Рыжая помолчала и спросила:

— Эти шашлыки… Что там будет за публика?

— Не переживай. Старая банда. Все свои. Без смокингов и бриллиантов. Джинсы — в самый раз. Ты ведь это имела в виду?

— Угадал.

— Собирайся потихоньку.

— А ты?

— А я немного поработаю.

— Сегодня выходной.

— Не для меня, — улыбнулся банкир и ушел в кабинет.

Закрыл дверь. Дел было много, да. Но вместо раздумий о делах, вместо некоторых полезных занятий, которым Знаев посвящал субботние дни (в частности, неплохо было бы погрузиться в глубины языка Сервантеса и Лорки), он стал мучительно придумывать, как ему, миллионеру, выстроить отношения со своей девушкой, чтоб ее не испортить.

Конечно, рыжая Алиса не выглядела слабохарактерной. Но ведь и бывшая жена — тогда еще настоящая — поначалу тоже не давала повода усомниться в цельности натуры. А спустя год после свадьбы все изменилось. Знаев хотел быть Пигмалионом — сделался Франкенштейном. А всего-то пытался выполнить долг самца: обеспечить жене достойные условия существования.

Он сказал себе, что теперь, сегодня, после всего, что произошло, после вздохов, скольжений, бессвязных влажных признаний, после моментов, когда становилось понятно: девочка с золотыми волосами не просто отдается, не уступает себя, а дарит (есть ведь разница), — он станет величайшим болваном, если решит тратить на нее деньги. А если она намекнет, хотя бы полувзглядом обозначит, что ждет именно этого, — придется расстаться. Сразу.

Тьфу, блядь, до чего ты докатился. Пытаясь думать о любви, думаешь о деньгах.

А что делать? Деньги есть. Их не жалко. Жалко будет, если воспитанная, умная молодая женщина, даже приблизительно не представляющая себе истинную цену и силу золота — этой волшебной и омерзительной субстанции, — однажды вдруг решит, что попала в число избранных, и помчится, сжигая мосты и тормоза, навстречу собственной гибели.
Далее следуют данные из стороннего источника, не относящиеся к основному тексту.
-- ==== Sys2Proof/Laws/Registers.lean ====
section
/-! SUPPORT. Laws/Registers.lean: the laws of the sparse maps and of the register file: read after write, and the canonical
form kept. -/
namespace Sys2Proof.Machine

set_option Elab.async false

open Sys2Proof (Word Page)

section sparse

variable {α : Type}

theorem find_sparseInsert_same (k : Nat) (v : α) (m : Sparse α) (h : ∀ e ∈ m, e.1 ≠ k) :
    (sparseInsert k v m).find? (fun e => e.1 == k) = some (k, v) := by
  induction m with
  | nil => simp [sparseInsert]
  | cons e m ih =>
    simp only [sparseInsert]
    split
    · simp
    · have he : (e.1 == k) = false := by simpa using h e (by simp)
      simp only [List.find?_cons, he]
      exact ih fun x hx => h x (by simp [hx])

theorem find_sparseInsert_other (k j : Nat) (v : α) (m : Sparse α) (h : k ≠ j) :
    (sparseInsert k v m).find? (fun e => e.1 == j) = m.find? (fun e => e.1 == j) := by
  have hk : (k == j) = false := by simpa using h
  induction m with
  | nil => simp [sparseInsert, h]
  | cons e m ih =>
    simp only [sparseInsert]
    split
    · simp [List.find?_cons, hk]
    · simp only [List.find?_cons, ih]

theorem find_filter_other (k j : Nat) (m : Sparse α) (h : k ≠ j) :
    (m.filter (fun e => !(e.1 == k))).find? (fun e => e.1 == j) = m.find? (fun e => e.1 == j) := by
  induction m with
  | nil => rfl
  | cons e m ih =>
    by_cases he : e.1 = k
    · have : (e.1 == j) = false := by simp [he, h]
      simp [List.filter_cons, he, List.find?_cons, ih, h]
    · simp [List.filter_cons, he, List.find?_cons, ih]

variable [DecidableEq α]

/-- A read after a write of the same key gives the value written. -/
@[simp] theorem sparseRead_write_same (d : Nat → α) (m : Sparse α) (k : Nat) (v : α) :
    sparseRead d (sparseWrite d m k v) k = v := by
  unfold sparseRead sparseWrite
  by_cases hv : v = d k
  · have : (m.filter (fun e => !(e.1 == k))).find? (fun e => e.1 == k) = none := by
      simp [List.find?_eq_none]
    simp only [hv, if_pos, this]
  · simp only [hv, if_false]
    rw [find_sparseInsert_same]
    intro e he
    simpa using (List.mem_filter.mp he).2

/-- A write of a key leaves every other key as it was. -/
theorem sparseRead_write_other (d : Nat → α) (m : Sparse α) (k j : Nat) (v : α) (h : k ≠ j) :
    sparseRead d (sparseWrite d m k v) j = sparseRead d m j := by
  unfold sparseRead sparseWrite
  by_cases hv : v = d k
  · simp only [hv, if_pos, find_filter_other k j m h]
  · simp only [hv, if_false, find_sparseInsert_other k j v _ h, find_filter_other k j m h]

theorem sparseSorted_iff (m : Sparse α) : sparseSorted m = true ↔ m.Pairwise (fun a b => a.1 < b.1) := by
  induction m with
  | nil => simp [sparseSorted]
  | cons e m ih =>
    cases m with
    | nil => simp [sparseSorted]
    | cons f m =>
      simp only [sparseSorted, Bool.and_eq_true, decide_eq_true_eq, ih]
      constructor
      · rintro ⟨h1, h2⟩
        refine List.Pairwise.cons ?_ h2
        intro x hx
        rcases List.mem_cons.mp hx with rfl | hx
        · exact h1
        · exact h1.trans ((List.pairwise_cons.mp h2).1 x hx)
      · intro h
        have := List.pairwise_cons.mp h
        exact ⟨this.1 f (by simp), this.2⟩

theorem pairwise_sparseInsert (k : Nat) (v : α) (m : Sparse α) (hm : m.Pairwise (fun a b => a.1 < b.1))
    (hk : ∀ e ∈ m, e.1 ≠ k) : (sparseInsert k v m).Pairwise (fun a b => a.1 < b.1) := by
  induction m with
  | nil => simp [sparseInsert]
  | cons e m ih =>
    have hc := List.pairwise_cons.mp hm
    simp only [sparseInsert]
    split
    · next hlt =>
      refine List.Pairwise.cons ?_ hm
      intro x hx
      rcases List.mem_cons.mp hx with rfl | hx
      · exact hlt
      · exact hlt.trans (hc.1 x hx)
    · next hge =>
      refine List.Pairwise.cons ?_ (ih hc.2 fun x hx => hk x (by simp [hx]))
      intro x hx
      have hmem : x = (k, v) ∨ x ∈ m := by
        clear ih hm hk hc hge
        induction m with
        | nil => simpa [sparseInsert] using hx
        | cons f m ih2 =>
          simp only [sparseInsert] at hx
          split at hx
          · rcases List.mem_cons.mp hx with h | h
            · exact .inl h
            · exact .inr h
          · rcases List.mem_cons.mp hx with h | h
            · exact .inr (by simp [h])
            · rcases ih2 h with h | h
              · exact .inl h
              · exact .inr (by simp [h])
      rcases hmem with rfl | h
      · have := hk e (by simp)
        simp only
        omega
      · exact hc.1 x h

theorem mem_sparseInsert (k : Nat) (v : α) (m : Sparse α) (x : Nat × α) (hx : x ∈ sparseInsert k v m) :
    x = (k, v) ∨ x ∈ m := by
  induction m with
  | nil => simpa [sparseInsert] using hx
  | cons f m ih =>
    simp only [sparseInsert] at hx
    split at hx
    · rcases List.mem_cons.mp hx with h | h
      · exact .inl h
      · exact .inr h
    · rcases List.mem_cons.mp hx with h | h
      · exact .inr (by simp [h])
      · rcases ih h with h | h
        · exact .inl h
        · exact .inr (by simp [h])

/-- A write keeps the canonical form. -/
theorem sparseWrite_wf (d : Nat → α) (m : Sparse α) (k : Nat) (v : α) (h : sparseWf d m = true) :
    sparseWf d (sparseWrite d m k v) = true := by
  simp only [sparseWf, Bool.and_eq_true, List.all_eq_true, sparseSorted_iff] at h ⊢
  have hs : (m.filter (fun e => !(e.1 == k))).Pairwise (fun a b => a.1 < b.1) := h.1.filter _
  have ha : ∀ x ∈ m.filter (fun e => !(e.1 == k)), (!decide (x.2 = d x.1)) = true :=
    fun x hx => h.2 x (List.mem_filter.mp hx).1
  unfold sparseWrite
  by_cases hv : v = d k
  · simp only [hv, if_pos]
    exact ⟨hs, ha⟩
  · simp only [hv, if_false]
    refine ⟨pairwise_sparseInsert k v _ hs ?_, ?_⟩
    · intro e he
      simpa using (List.mem_filter.mp he).2
    · intro x hx
      rcases mem_sparseInsert k v _ x hx with rfl | hx
      · simpa using hv
      · exact ha x hx

end sparse

theorem regWrite_wf (s : State) (a : Nat) (w : Word) (h : s.regsWf = true) : (regWrite s a w).regsWf = true :=
  sparseWrite_wf resetWord s.regs a w h

@[simp] theorem regRead_regWrite_same (s : State) (a : Nat) (w : Word) : regRead (regWrite s a w) a = w := by
  simp [regRead, regWrite]

theorem regRead_regWrite_other (s : State) (a b : Nat) (w : Word) (h : a ≠ b) :
    regRead (regWrite s a w) b = regRead s b := by
  simp [regRead, regWrite, sparseRead_write_other _ _ _ _ _ h]

/-! ## Bit fields -/

theorem testBit_fieldMask (lo width i : Nat) (h : i < 32) :
    (fieldMask lo width).getLsbD i = (decide (lo ≤ i) && decide (i < lo + width)) := by
  simp only [fieldMask, BitVec.getLsbD_ofNat, Nat.testBit_shiftLeft, Nat.testBit_two_pow_sub_one, h, decide_true,
    Bool.true_and]
  by_cases h1 : lo ≤ i
  · simp [h1, Nat.sub_lt_iff_lt_add h1, Nat.add_comm]
  · simp [h1]

theorem testBit_deposit (w : Word) (lo width v i : Nat) (h : i < 32) :
    (deposit w lo width v).getLsbD i =
      if lo ≤ i ∧ i < lo + width then v.testBit (i - lo) else w.getLsbD i := by
  simp only [deposit, BitVec.getLsbD_or, BitVec.getLsbD_and, BitVec.getLsbD_not, testBit_fieldMask _ _ _ h,
    BitVec.getLsbD_ofNat, Nat.testBit_shiftLeft, Nat.testBit_mod_two_pow, h, decide_true, Bool.true_and]
  by_cases h1 : lo ≤ i <;> by_cases h2 : i < lo + width
  · simp [h1, h2, show i - lo < width by omega]
  · simp [h1, h2, show ¬ (i - lo < width) by omega]
  · simp [h1]
  · simp [h1]

theorem testBit_extract (w : Word) (lo width i : Nat) :
    (extract w lo width).testBit i = (decide (i < width) && w.getLsbD (lo + i)) := by
  simp [extract, Nat.testBit_mod_two_pow, Nat.testBit_shiftRight, BitVec.getLsbD]

/-- A field reads what was put into it, modulo its width. -/
theorem extract_deposit_same (w : Word) (lo width v : Nat) (h : lo + width ≤ 32) :
    extract (deposit w lo width v) lo width = v % 2 ^ width := by
  apply Nat.eq_of_testBit_eq
  intro i
  rw [testBit_extract, Nat.testBit_mod_two_pow]
  by_cases hi : i < width
  · rw [testBit_deposit _ _ _ _ _ (by omega)]
    simp [hi]
  · simp [hi]

/-- Fields with no bit in common do not disturb each other. -/
theorem extract_deposit_other (w : Word) (lo width v lo2 width2 : Nat) (h : lo2 + width2 ≤ 32)
    (hd : lo + width ≤ lo2 ∨ lo2 + width2 ≤ lo) :
    extract (deposit w lo width v) lo2 width2 = extract w lo2 width2 := by
  apply Nat.eq_of_testBit_eq
  intro i
  rw [testBit_extract, testBit_extract]
  by_cases hi : i < width2
  · rw [testBit_deposit _ _ _ _ _ (by omega), if_neg (by omega)]
  · simp [hi]

/-! ## Addresses of the pages -/

theorem pageBase_dvd (p : Page) : pageBase p % 0x1000 = 0 := by
  cases p <;> simp only [pageBase] <;> omega

theorem pageOfNumber_pageBase (p : Page) : pageOfNumber (pageBase p / 0x1000) = some p := by
  cases p
  case hk n => revert n; decide
  case lrx n => revert n; decide
  case ltx n => revert n; decide
  case syn n => revert n; decide
  case clx n => revert n; decide
  case rk n => revert n; decide
  case tly n => revert n; decide
  case txp c => cases c <;> decide
  case cdc c => cases c <;> decide
  case eqz c => cases c <;> decide
  case trc c => cases c <;> decide
  case cpr c => cases c <;> decide
  case mls c => cases c <;> decide
  case dmp c => cases c <;> decide
  case fec c => cases c <;> decide
  case lfm c => cases c <;> decide
  case cry c => cases c <;> decide
  case cpc c => cases c <;> decide
  all_goals decide

/-- Two pages share no address. -/
theorem pageBase_ne (p q : Page) (a b : Nat) (h : p ≠ q) (ha : a < 0x1000) (hb : b < 0x1000) :
    pageBase p + a ≠ pageBase q + b := by
  intro he
  apply h
  have hp := pageBase_dvd p
  have hq := pageBase_dvd q
  have : pageBase p / 0x1000 = pageBase q / 0x1000 := by omega
  have h1 := pageOfNumber_pageBase p
  rw [this, pageOfNumber_pageBase q] at h1
  exact (Option.some.inj h1).symm

/-- The page an address within a page lies in. -/
theorem pageOfAddr_pageBase (p : Page) (a : Nat) (h : a < 0x1000) : pageOfAddr (pageBase p + a) = some p := by
  have hp := pageBase_dvd p
  have : (pageBase p + a) / 0x1000 = pageBase p / 0x1000 := by omega
  rw [pageOfAddr, this, pageOfNumber_pageBase]

/-! ## Words of the pages -/

@[simp] theorem word_setWord_same (s : State) (p : Page) (a : Nat) (w : Word) : word (setWord s p a w) p a = w := by
  simp [word, setWord]

/-- Storing a word leaves the other words of its page. -/
theorem word_setWord_off (s : State) (p : Page) (a b : Nat) (w : Word) (h : a % 0x1000 ≠ b % 0x1000) :
    word (setWord s p a w) p b = word s p b := by
  have : pageBase p + a % 0x1000 ≠ pageBase p + b % 0x1000 := by omega
  simp [word, setWord, regRead_regWrite_other _ _ _ _ this]

/-- Storing a word leaves the words of the other pages. -/
theorem word_setWord_page (s : State) (p q : Page) (a b : Nat) (w : Word) (h : p ≠ q) :
    word (setWord s p a w) q b = word s q b := by
  have := pageBase_ne p q (a % 0x1000) (b % 0x1000) h (Nat.mod_lt _ (by decide)) (Nat.mod_lt _ (by decide))
  simp [word, setWord, regRead_regWrite_other _ _ _ _ this]

/-! ## Fields of the register file -/

/-- Setting a field: it then reads the value, modulo its width. -/
theorem get_set_same (s : State) (p : Page) (f : Field) (v : Nat) (h : f.lo + f.width ≤ 32) :
    (s.set p f v).get p f = v % 2 ^ f.width := by
  simp [State.get, State.set, extract_deposit_same _ _ _ _ h]

/-- Setting a field leaves a field of the same register with no bit in common. -/
theorem get_set_disjoint (s : State) (p : Page) (f g : Field) (v : Nat) (ho : f.off = g.off) (h : g.lo + g.width ≤ 32)
    (hd : f.lo + f.width ≤ g.lo ∨ g.lo + g.width ≤ f.lo) : (s.set p f v).get p g = s.get p g := by
  simp [State.get, State.set, ho, extract_deposit_other _ _ _ _ _ _ h hd]

/-- Setting a field leaves the fields of the page's other registers. -/
theorem get_set_off (s : State) (p : Page) (f g : Field) (v : Nat) (h : f.off % 0x1000 ≠ g.off % 0x1000) :
    (s.set p f v).get p g = s.get p g := by
  simp [State.get, State.set, word_setWord_off _ _ _ _ _ h]

/-- Setting a field of one page leaves the fields of another. -/
theorem get_set_page (s : State) (p q : Page) (f g : Field) (v : Nat) (h : p ≠ q) : (s.set p f v).get q g = s.get q g := by
  simp [State.get, State.set, word_setWord_page _ _ _ _ _ _ h]

theorem set_wf (s : State) (p : Page) (f : Field) (v : Nat) (h : s.regsWf = true) : (s.set p f v).regsWf = true :=
  regWrite_wf _ _ _ h

/-- Setting a field changes the register file alone. -/
theorem set_eq (s : State) (p : Page) (f : Field) (v : Nat) : s.set p f v = { s with regs := (s.set p f v).regs } := rfl

end Sys2Proof.Machine
end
Итак. Я влюблен — она вроде бы тоже симпатизирует (не может быть, чтоб не симпатизировала; иначе не был бы, например, давеча столь отважным ее маленький твердый язык). Я богатый — она живет в хрущевской хибаре. Как поступить? Извлечь ее, с осторожностью, из ее почвы, пересадить в благодатные условия, внимательно наблюдать за изменениями в поведении, за исчезновением одних привычек и появлением других? Ты что, всерьез намерен этим заниматься?
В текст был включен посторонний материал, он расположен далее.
theorem upd_equaliser {K : Nat} {s t : State} (h : Within K s t) (hk : 33554432 ||| K = K) (x) :
    Within K s { t with equaliser := x } :=
  { h with equaliser := fun hx => (clash (i := 25) hk hx).elim, page := h.page, wf := h.wf }

theorem upd_tunedN {K : Nat} {s t : State} (h : Within K s t) (hk : 67108864 ||| K = K) (x) :
    Within K s { t with tunedN := x } :=
  { h with tunedN := fun hx => (clash (i := 26) hk hx).elim, page := h.page, wf := h.wf }

theorem upd_optics {K : Nat} {s t : State} (h : Within K s t) (hk : 268435456 ||| K = K) (x) :
    Within K s { t with optics := x } :=
  { h with optics := fun hx => (clash (i := 28) hk hx).elim, page := h.page, wf := h.wf }

theorem upd_qlt {K : Nat} {s t : State} (h : Within K s t) (hk : 536870912 ||| K = K) (x) :
    Within K s { t with qlt := x } :=
  { h with qlt := fun hx => (clash (i := 29) hk hx).elim, page := h.page, wf := h.wf }

theorem upd_plinth {K : Nat} {s t : State} (h : Within K s t) (hk : 1073741824 ||| K = K) (x) :
    Within K s { t with plinth := x } :=
  { h with plinth := fun hx => (clash (i := 30) hk hx).elim, page := h.page, wf := h.wf }

theorem upd_keep {K : Nat} {s t : State} (h : Within K s t) (hk : 2147483648 ||| K = K) (x) :
    Within K s { t with keep := x } :=
  { h with keep := fun hx => (clash (i := 31) hk hx).elim, page := h.page, wf := h.wf }

theorem upd_archive {K : Nat} {s t : State} (h : Within K s t) (hk : 4294967296 ||| K = K) (x) :
    Within K s { t with archive := x } :=
  { h with archive := fun hx => (clash (i := 32) hk hx).elim, page := h.page, wf := h.wf }

theorem upd_rps {K : Nat} {s t : State} (h : Within K s t) (hk : 8589934592 ||| K = K) (x) :
    Within K s { t with rps := x } :=
  { h with rps := fun hx => (clash (i := 33) hk hx).elim, page := h.page, wf := h.wf }

theorem upd_tel {K : Nat} {s t : State} (h : Within K s t) (hk : 17179869184 ||| K = K) (x) :
    Within K s { t with tel := x } :=
  { h with tel := fun hx => (clash (i := 34) hk hx).elim, page := h.page, wf := h.wf }

theorem upd_cast {K : Nat} {s t : State} (h : Within K s t) (hk : 34359738368 ||| K = K) (x) :
    Within K s { t with cast := x } :=
  { h with cast := fun hx => (clash (i := 35) hk hx).elim, page := h.page, wf := h.wf }

theorem upd_vddRequested {K : Nat} {s t : State} (h : Within K s t) (hk : 68719476736 ||| K = K) (x) :
    Within K s { t with vddRequested := x } :=
  { h with vddRequested := fun hx => (clash (i := 36) hk hx).elim, page := h.page, wf := h.wf }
Да, намерен. Девушка мне дорога.

Тебе что, нечего делать?

Нет, мне есть что делать, но я найду время и силы.

Интересно, где?

Неважно. Изыщу резервы. Внесу изменения в планы. Я устал быть один, мне нужен кто-то, о ком я буду заботиться, кому я могу дарить радость.

Ага, вот важное слово произнесено: радость. Что-то ты, господин банкир, радостным не выглядишь…
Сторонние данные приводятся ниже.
-- ==== Sys2Proof/Laws/Router.lean ====
section
/-! SUPPORT. Laws/Router.lean: the parts of the state that each operation of Machine/Router.lean can change. -/
namespace Sys2Proof.Machine

set_option Elab.async false

open Sys2Proof

theorem sendMsix_within {K : Nat} {s0 s : State} {vector : Nat} (h : Within K s0 s) (hk : 64 ||| K = K) :
    Within K s0 (sendMsix s vector) := by
  unfold sendMsix
  extract_lets -merge -useContext x1 x2
  try clear_value x1
  try clear_value x2
  exact (Within.ite (Within.upd_msix h hk _)
    (Within.upd_msix h hk _))

theorem deliverMsix_within {K : Nat} {s0 s : State} {src : Nat} (h : Within K s0 s) (hk : 64 ||| K = K) :
    Within K s0 (deliverMsix s src) := by
  unfold deliverMsix
  exact (Within.ite (sendMsix_within h hk)
    h)

theorem notifyPlinth_within {K : Nat} {s0 s : State} {src : Nat} (h : Within K s0 s) (hk : 2535301200456458802994480152608 ||| K = K) :
    Within K s0 (notifyPlinth s src) := by
  unfold notifyPlinth
  extract_lets -merge -useContext x1
  try clear_value x1
  exact (Within.ite h
    (secLog_within
      (Within.upd_evr h (Within.sub hk (by simp)) _) (Within.sub hk (by simp))))

theorem deliverPlinth_within {K : Nat} {s0 s : State} {src : Nat} (h : Within K s0 s) (hk : 2535301200456458802994480152608 ||| K = K) :
    Within K s0 (deliverPlinth s src) := by
  unfold deliverPlinth
  exact (Within.ite (notifyPlinth_within h hk)
    h)

theorem setPending_within {K : Nat} {s0 s : State} {src : Nat} (h : Within K s0 s) (hk : 2535301200456458802994480152672 ||| K = K) :
    Within K s0 (setPending s src) := by
  unfold setPending
  extract_lets -merge -useContext x1 x2
  try clear_value x1
  have h2 : Within K s0 x2 := by
    unfold x2
    exact (Within.upd_evr h (Within.sub hk (by simp)) _)
  clear_value x2
  exact (Within.ite h
    (deliverPlinth_within
      (deliverMsix_within h2 (Within.sub hk (by simp))) (Within.sub hk (by simp))))

theorem clearPending_within {K : Nat} {s0 s : State} {src : Nat} (h : Within K s0 s) (hk : 32 ||| K = K) :
    Within K s0 (clearPending s src) := by
  unfold clearPending
  extract_lets -merge -useContext x1
  try clear_value x1
  exact (Within.upd_evr h hk _)

theorem withdrawMsix_within {K : Nat} {s0 s : State} {vector : Nat} (h : Within K s0 s) (hk : 64 ||| K = K) :
    Within K s0 (withdrawMsix s vector) := by
  unfold withdrawMsix
  extract_lets -merge -useContext x1
  try clear_value x1
  exact (Within.ite h
    (Within.upd_msix h hk _))

theorem setRoute_within {K : Nat} {s0 s : State} {src : Nat} {w : Word} (h : Within K s0 s) (hk : 2535301200456458802994480152672 ||| K = K) :
    Within K s0 (setRoute s src w) := by
  unfold setRoute
  extract_lets -merge -useContext x1 x2 x3 x4
  try clear_value x1
  try clear_value x2
  have h3 : Within K s0 x3 := by
    unfold x3
    exact (Within.upd_evr h (Within.sub hk (by simp)) _)
  clear_value x3
  have h4 : Within K s0 x4 := by
    unfold x4
    exact (Within.ite (sendMsix_within h3 (Within.sub hk (by simp)))
      (Within.ite (withdrawMsix_within h3 (Within.sub hk (by simp)))
        h3))
  clear_value x4
  exact (Within.ite (Within.ite (notifyPlinth_within h4 (Within.sub hk (by simp)))
      h4)
    h3)

theorem stageRoute_within {K : Nat} {s0 s : State} {src : Nat} {w : Word} (h : Within K s0 s) (hk : 32 ||| K = K) :
    Within K s0 (stageRoute s src w) := by
  unfold stageRoute
  extract_lets -merge -useContext x1
  try clear_value x1
  exact (Within.upd_evr h hk _)

theorem applyRoutes_within {K : Nat} {s0 s : State} (h : Within K s0 s) (hk : 2535301200456458802994480152672 ||| K = K) :
    Within K s0 (applyRoutes s) := by
  unfold applyRoutes
  extract_lets -merge -useContext x1
  try clear_value x1
  exact (Within.foldl _ (fun _ _ h2 => (setRoute_within h2 hk))
    (Within.upd_evr h (Within.sub hk (by simp)) _))

theorem takeSetMessage_within {K : Nat} {s0 s : State} (h : Within K s0 s) (hk : 2535301200456458802994480152672 ||| K = K) :
    Within K s0 (takeSetMessage s) := by
  unfold takeSetMessage
  extract_lets -merge -useContext x1 x2
  have h1 : Within K s0 x1 := by
    unfold x1
    exact (applyRoutes_within h hk)
  clear_value x1
  try clear_value x2
  split
  · skip
    exact h
  · skip
    extract_lets -merge -useContext x3
    try clear_value x3
    exact (setPending_within
      (Within.upd_evr h1 (Within.sub hk (by simp)) _) hk)

theorem takeClearMessage_within {K : Nat} {s0 s : State} {src : Nat} (h : Within K s0 s) (hk : 2535301200456458802994480152672 ||| K = K) :
    Within K s0 (takeClearMessage s src) := by
  unfold takeClearMessage
  extract_lets -merge -useContext x1 x2
  have h1 : Within K s0 x1 := by
    unfold x1
    exact (applyRoutes_within h hk)
  clear_value x1
  try clear_value x2
  split
  · skip
    exact (clearPending_within
      (Within.upd_evr h1 (Within.sub hk (by simp)) _) (Within.sub hk (by simp)))
  · skip
    exact h

theorem softwareSet_within {K : Nat} {s0 s : State} {mask : Nat} (h : Within K s0 s) (hk : 2535301200456458802994480152672 ||| K = K) :
    Within K s0 (softwareSet s mask) := by
  unfold softwareSet
  extract_lets -merge -useContext x1 x2 x3 x4
  have h1 : Within K s0 x1 := by
    unfold x1
    exact (applyRoutes_within h hk)
  clear_value x1
  try clear_value x2
  have h3 : Within K s0 x3 := by
    unfold x3
    exact (Within.upd_evr h1 (Within.sub hk (by simp)) _)
  clear_value x3
  try clear_value x4
  exact (Within.foldl _ (fun _ _ h5 => (setPending_within h5 hk))
    h3)

theorem softwareClear_within {K : Nat} {s0 s : State} {mask : Nat} (h : Within K s0 s) (hk : 2535301200456458802994480152672 ||| K = K) :
    Within K s0 (softwareClear s mask) := by
  unfold softwareClear
  extract_lets -merge -useContext x1
  have h1 : Within K s0 x1 := by
    unfold x1
    exact (applyRoutes_within h hk)
  clear_value x1
  exact (Within.foldl _ (fun _ _ h2 => (Within.ite (clearPending_within
        (Within.upd_evr h2 (Within.sub hk (by simp)) _) (Within.sub hk (by simp)))
      h2))
    h1)

theorem unmaskVector_within {K : Nat} {s0 s : State} {vector : Nat} (h : Within K s0 s) (hk : 64 ||| K = K) :
    Within K s0 (unmaskVector s vector) := by
  unfold unmaskVector
  extract_lets -merge -useContext x1 x2 x3
  try clear_value x1
  have h2 : Within K s0 x2 := by
    unfold x2
    exact (Within.upd_msix h hk _)
  clear_value x2
  try clear_value x3
  exact (Within.ite (Within.upd_msix h2 hk _)
    h2)

theorem unmaskFunction_within {K : Nat} {s0 s : State} (h : Within K s0 s) (hk : 64 ||| K = K) :
    Within K s0 (unmaskFunction s) := by
  unfold unmaskFunction
  extract_lets -merge -useContext x1 x2
  try clear_value x1
  have h2 : Within K s0 x2 := by
    unfold x2
    exact (Within.upd_msix h hk _)
  clear_value x2
  exact (Within.foldl _ (fun _ _ h3 => (Within.ite (Within.upd_msix h3 hk _)
      h3))
    h2)

end Sys2Proof.Machine
end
А неважно, как я выгляжу. Важно, что я делаю и как. Важно, что я собой представляю.

Сдвинув створку огромного, от пола до потолка, окна, выбрался под открытое небо. Стискивая в пальцах резиновое кольцо, прошелся меж деревьев. Потеребил листья дуба, любимчика. Вот существо, которое нельзя испортить заботой, любовью, деньгами, вниманием, подарками. Хочешь — поливай и ухаживай, не хочешь — забудь; растение не перестанет тянуться к солнцу.

Через полчаса выехали. Что за человек рядом со мной? — думал банкир. — Тянется ли к солнцу?

Время покажет.

— Сначала, — объявил он, — мы кое-куда заедем. Помоем машину.

— Твоя машина — чистая.

— Может быть. Но она должна быть очень чистая.

— Самая чистая, — подсказала рыжая. — Да.

— Чище, чем у всех.

— Точно.

— Чище, чем у всех… Больше, чем у всех… Быстрее, чем у всех. Ты страшно гордый человек.

— Это плохо?

— Плохо, — четко ответила рыжая. — Тебе что, нравится, когда все тебе завидуют? Восхищаются? Ищут твоей дружбы и аплодируют?

Знаев резко прибавил ход.

— Мне все равно, — сказал он. — Мне плевать, аплодируют мне или нет. Главное — чтобы я сам себе аплодировал.

— И часто так бывает?

— Редко, — с сожалением ответил банкир. — Три или четыре раза в год. Обычно я недоволен собой.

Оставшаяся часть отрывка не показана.